To determine responsiveness, the difference between the pretreatment and posttreatment scores (i.e., change score) is determined. For example, patients with advanced rotator cuff disease or glenohumeral joint osteoarthritis could be compared before and after rotator cuff repair or total shoulder arthroplasty, respectively. A statistical measure called the standardized response mean (mean change score divided by the standard deviation of the change score) can be used to assess the relative responsiveness of an outcome measure. The standardized response mean transforms the change score into a standard unit of measurement, allowing comparison between different instruments. The standardized response mean is frequently used to assess the relative responsiveness of health status instruments used for determining the impact of musculoskeletal conditions. A higher standardized response mean indicates greater sensitivity to clinical change.
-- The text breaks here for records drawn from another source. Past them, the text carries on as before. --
-- ==== Sys2Proof/Laws/Issue.lean ====
section
/-! SUPPORT. What presenting an instruction at the head of its queue can do, said once (R102, R128, R131, R209,
R213, R262, R266). -/

namespace Sys2Proof.Machine

variable {s : State} {q : QueueId} {op : BitVec 8} {i : Issue} {plan : State → Todo}

/-! Lists of words. -/

/-- Nothing to read and nothing to write: no group is asleep and no word is bad. -/
@[simp] theorem State.asleep_nil : s.asleep [] = none := rfl
@[simp] theorem State.firstBad_nil : s.firstBad [] = none := rfl
@[simp] theorem State.corrections_nil : s.corrections [] = s := rfl

/-- The groups of a list of words are all ON. -/
theorem State.asleep_eq_none {ws : List (CoreId × Nat)} :
    s.asleep ws = none ↔ ∀ x ∈ ws, (s.core x.1).memory.bgState[(s.core x.1).memory.group x.2] = 0 := by
  simp [State.asleep, List.find?_eq_none]

/-- No word of a list is uncorrectable. -/
theorem State.firstBad_eq_none {ws : List (CoreId × Nat)} :
    s.firstBad ws = none ↔ ∀ x ∈ ws, (s.core x.1).memory.check x.2 ≠ .bad := by
  simp [State.firstBad, List.find?_eq_none]

theorem State.asleep_append {a b : List (CoreId × Nat)} :
    s.asleep (a ++ b) = none ↔ s.asleep a = none ∧ s.asleep b = none := by
  simp only [State.asleep_eq_none, List.mem_append, or_imp, forall_and]

theorem State.firstBad_append {a b : List (CoreId × Nat)} :
    s.firstBad (a ++ b) = none ↔ s.firstBad a = none ∧ s.firstBad b = none := by
  simp only [State.firstBad_eq_none, List.mem_append, or_imp, forall_and]

/-! The account of the waits touches no memory. -/

theorem State.memory_modQueue (c x : CoreId) (f : Queue → Queue) :
    ((s.modQueue c q f).core x).memory = (s.core x).memory := by
  unfold State.modQueue
  rw [s.core_modCore]
  split
  · rename_i e; rw [e]
  · rfl

theorem State.memory_addStall (n : Nat) (x : CoreId) : ((s.addStall q i n).core x).memory = (s.core x).memory := by
  unfold State.addStall
  split
  · unfold State.modVec
    rw [s.core_modCore]
    split
    · rename_i e; rw [e]
    · rfl
  · rfl

theorem State.memory_addSlip (c : CoreId) (qpos : BitVec 16) (n : Nat) (limit : BitVec 16) (mark : Marks → Bool)
    (set : Marks → Marks) (x : CoreId) :
    ((s.addSlip c q qpos n limit mark set).core x).memory = (s.core x).memory := by
  unfold State.addSlip
  dsimp only
  split
  · rw [State.core_log, State.core_modCore]
    split
    · rename_i e; rw [e]; simp only [State.core_modCore, if_true]
    · rw [State.core_modCore]
      split
      · rename_i e' e; exact absurd e e'
      · rfl
  · rw [State.core_modCore]
    split
    · rename_i e; rw [e]
    · rfl

theorem State.memory_begun (x : CoreId) : ((s.begun q i).core x).memory = (s.core x).memory := by
  unfold State.begun State.waitsMet State.addWaitSlip
  split
  · exact s.memory_addStall ..
  · rw [State.memory_modQueue, State.memory_addSlip, State.memory_addStall]

@[simp] theorem State.asleep_begun (ws : List (CoreId × Nat)) : (s.begun q i).asleep ws = s.asleep ws := by
  simp only [State.asleep, State.memory_begun]

@[simp] theorem State.firstBad_begun (ws : List (CoreId × Nat)) : (s.begun q i).firstBad ws = s.firstBad ws := by
  simp only [State.firstBad, State.memory_begun]

/-! Plans. -/

/-- Words read first that are ready and correctable lead to the end of the plan. -/
theorem State.runPlanFrom_last : ∀ (t : Todo) (s : State) (seen soft : List (CoreId × Nat)),
    s.asleep t.first = none → s.firstBad t.first = none →
    State.runPlanFrom q op i seen soft t s = State.runPlanFrom q op i (seen ++ t.first) (soft ++ t.soft) t.last s
  | .need r t, s, seen, soft, ha, hb => by
    obtain ⟨ha1, ha2⟩ := State.asleep_append.1 ha
    obtain ⟨hb1, hb2⟩ := State.firstBad_append.1 hb
    rw [State.runPlanFrom, ha1]
    simp only [hb1]
    rw [State.runPlanFrom_last t s _ _ ha2 hb2]
    simp only [Todo.first, Todo.soft, Todo.last, List.append_assoc]
  | .stream r t, s, seen, soft, ha, hb => by
    rw [State.runPlanFrom, State.runPlanFrom_last t s _ _ ha hb]
    simp only [Todo.first, Todo.soft, Todo.last, List.append_assoc]
  | .reject r, s, seen, soft, _, _ => by simp only [Todo.first, Todo.soft, Todo.last, List.append_nil]
  | .wait f, s, seen, soft, _, _ => by simp only [Todo.first, Todo.soft, Todo.last, List.append_nil]
  | .run a b d e, s, seen, soft, _, _ => by simp only [Todo.first, Todo.soft, Todo.last, List.append_nil]

/-! Presentation. -/

/-- A queue that may not issue leaves everything as it is. -/
theorem State.present_blocked (h : s.canPresent i.core q = false) : s.present q op i plan = s := by
  simp [State.present, h]

/-- An unmet wait holds the instruction at the head (R262). -/
theorem State.present_waits (h : s.canPresent i.core q = true) (hw : (s.core i.core).waits i.hdr = false) :
    s.present q op i plan = (s.addStall q i i.stalled).headWaits q op i 2 := by
  simp [State.present, h, hw]

theorem State.present_ready (h : s.Ready q i) : s.present q op i plan = (s.begun q i).runPlan q op i (plan s) := by
  simp [State.present, h.1, h.2]

/-- Every outcome of a plan. -/
theorem State.runPlanFrom_cases : ∀ (t : Todo) (s : State) (seen soft : List (CoreId × Nat)),
    let r := State.runPlanFrom q op i seen soft t s
    (∃ ws n, r = (s.corrections ws).rejectAt q i n) ∨ (∃ noted : State → State, r = (noted s).headWaits q op i 3) ∨
    (∃ x, r = (s.holdAt (fun g => .instr i.core q g.val) x).headWaits q op i 3) ∨
    (∃ ws x, r = s.readFault q i ws x) ∨
    (∃ (reads soft : List (CoreId × Nat)) (due : State → Until) (eff : State → State), r =
      (let u := ((s.corrections (reads ++ soft)).wakeAll soft).unhold q i.core
       eff (u.issued q op i (due u)) : State))
  | .reject n, s, seen, _ => .inl ⟨seen, n, rfl⟩
  | .wait f, s, _, _ => .inr (.inl ⟨f, rfl⟩)
  | .need r t, s, seen, soft => by
    dsimp only
    rw [State.runPlanFrom]
    split
    · rename_i x _; exact .inr (.inr (.inl ⟨x, rfl⟩))
    · split
      · rename_i x _; exact .inr (.inr (.inr (.inl ⟨_, x, rfl⟩)))
      · exact State.runPlanFrom_cases t s _ _
  | .stream r t, s, seen, soft => State.runPlanFrom_cases t s _ _
  | .run reads writes due eff, s, _, soft => by
    dsimp only
    rw [State.runPlanFrom]
    split
    · rename_i x _; exact .inr (.inr (.inl ⟨x, rfl⟩))
    · split
      · rename_i x _; exact .inr (.inr (.inr (.inl ⟨_, x, rfl⟩)))
      · exact .inr (.inr (.inr (.inr ⟨reads, soft, due, eff, rfl⟩)))

/-- Every outcome of a presentation. -/
theorem State.present_cases :
    let r := s.present q op i plan
    let b := s.begun q i
    r = s ∨ r = (s.addStall q i i.stalled).headWaits q op i 2 ∨
    (∃ ws n, r = (b.corrections ws).rejectAt q i n) ∨ (∃ noted : State → State, r = (noted b).headWaits q op i 3) ∨
    (∃ x, r = (b.holdAt (fun g => .instr i.core q g.val) x).headWaits q op i 3) ∨
    (∃ ws x, r = b.readFault q i ws x) ∨
    (∃ (reads soft : List (CoreId × Nat)) (due : State → Until) (eff : State → State), r =
      (let u := ((b.corrections (reads ++ soft)).wakeAll soft).unhold q i.core
       eff (u.issued q op i (due u)) : State)) := by
  dsimp only
  unfold State.present
  split
  · exact .inl rfl
  · split
    · exact .inr (.inl rfl)
    · exact .inr (.inr (State.runPlanFrom_cases (plan s) (s.begun q i) [] []))

/-- The words that a plan reads before its end is known are ready and correctable. -/
theorem State.present_last (h : s.Ready q i) (ha : s.asleep (plan s).first = none)
    (hb : s.firstBad (plan s).first = none) :
    s.present q op i plan =
      State.runPlanFrom q op i (plan s).first (plan s).soft (plan s).last (s.begun q i) := by
  rw [State.present_ready h, State.runPlan, State.runPlanFrom_last _ _ _ _ (by simpa) (by simpa)]
  rfl

/-- A plan that rejects stops the queue (R128). -/
theorem State.present_reject (h : s.Ready q i) {r : Nat} (hp : plan s = .reject r) :
    s.present q op i plan = (s.begun q i).rejectAt q i r := by
  rw [State.present_ready h, hp]; rfl

/-- What a plan that runs does, after the corrections of its reads and the issue's own marks. -/
def State.ran (s : State) (q : QueueId) (op : BitVec 8) (i : Issue) (reads soft : List (CoreId × Nat))
    (due : State → Until) (eff : State → State) : State :=
  let u := (((s.begun q i).corrections (reads ++ soft)).wakeAll soft).unhold q i.core
  eff (u.issued q op i (due u))

/-- A plan that runs has its effect. -/
theorem State.present_runs (h : s.Ready q i) (ha : s.asleep (plan s).first = none)
    (hb : s.firstBad (plan s).first = none) {reads writes : List (CoreId × Nat)} {due : State → Until}
    {eff : State → State} (hp : (plan s).last = .run reads writes due eff) (ha' : s.asleep (reads ++ writes) = none)
    (hb' : s.firstBad (reads ++ (plan s).soft) = none) :
    s.present q op i plan = s.ran q op i reads (plan s).soft due eff := by
  rw [State.present_last h ha hb, hp, State.runPlanFrom]
  simp only [State.asleep_begun, ha', State.firstBad_begun, hb']
  rfl

/-- An uncorrectable word among the reads is contained (R209). -/
theorem State.present_bad (h : s.Ready q i) (ha : s.asleep (plan s).first = none)
    (hb : s.firstBad (plan s).first = none) {reads writes : List (CoreId × Nat)} {due : State → Until}
    {eff : State → State} (hp : (plan s).last = .run reads writes due eff) (ha' : s.asleep (reads ++ writes) = none)
    {x : CoreId × Nat} (hb' : s.firstBad (reads ++ (plan s).soft) = some x) :
    s.present q op i plan = (s.begun q i).readFault q i (reads ++ (plan s).soft) x := by
  rw [State.present_last h ha hb, hp, State.runPlanFrom]
  simp only [State.asleep_begun, ha', State.firstBad_begun, hb']

/-- A touched group that is not ON holds the instruction and wakes (R213). -/
theorem State.present_asleep (h : s.Ready q i) (ha : s.asleep (plan s).first = none)
    (hb : s.firstBad (plan s).first = none) {reads writes : List (CoreId × Nat)} {due : State → Until}
    {eff : State → State} (hp : (plan s).last = .run reads writes due eff) {x : CoreId × Nat}
    (ha' : s.asleep (reads ++ writes) = some x) :
    s.present q op i plan =
      ((s.begun q i).holdAt (fun g => .instr i.core q g.val) x).headWaits q op i 3 := by
  rw [State.present_last h ha hb, hp, State.runPlanFrom]
  simp only [State.asleep_begun, ha']

end Sys2Proof.Machine
end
As previously discussed, the responsiveness of an instrument is an important consideration in research study design because it can serve to minimize the sample size.
The responsiveness of an instrument is related to an important parameter known as the minimal clinically important difference (MCID). The MCID of an instrument refers to the smallest change in a test score that a patient would consider clinically relevant or important. For example, the MCID of the Constant score was recently determined to be 10.4 for patients with rotator cuff tears. Two other important parameters related to the responsiveness of an instrument are ceiling effects and floor effects. A ceiling effect occurs when an instrument cannot reliably differentiate patients who score very high on a scale, while a floor effect occurs when an instrument cannot reliably differentiate patients who score very low on a scale.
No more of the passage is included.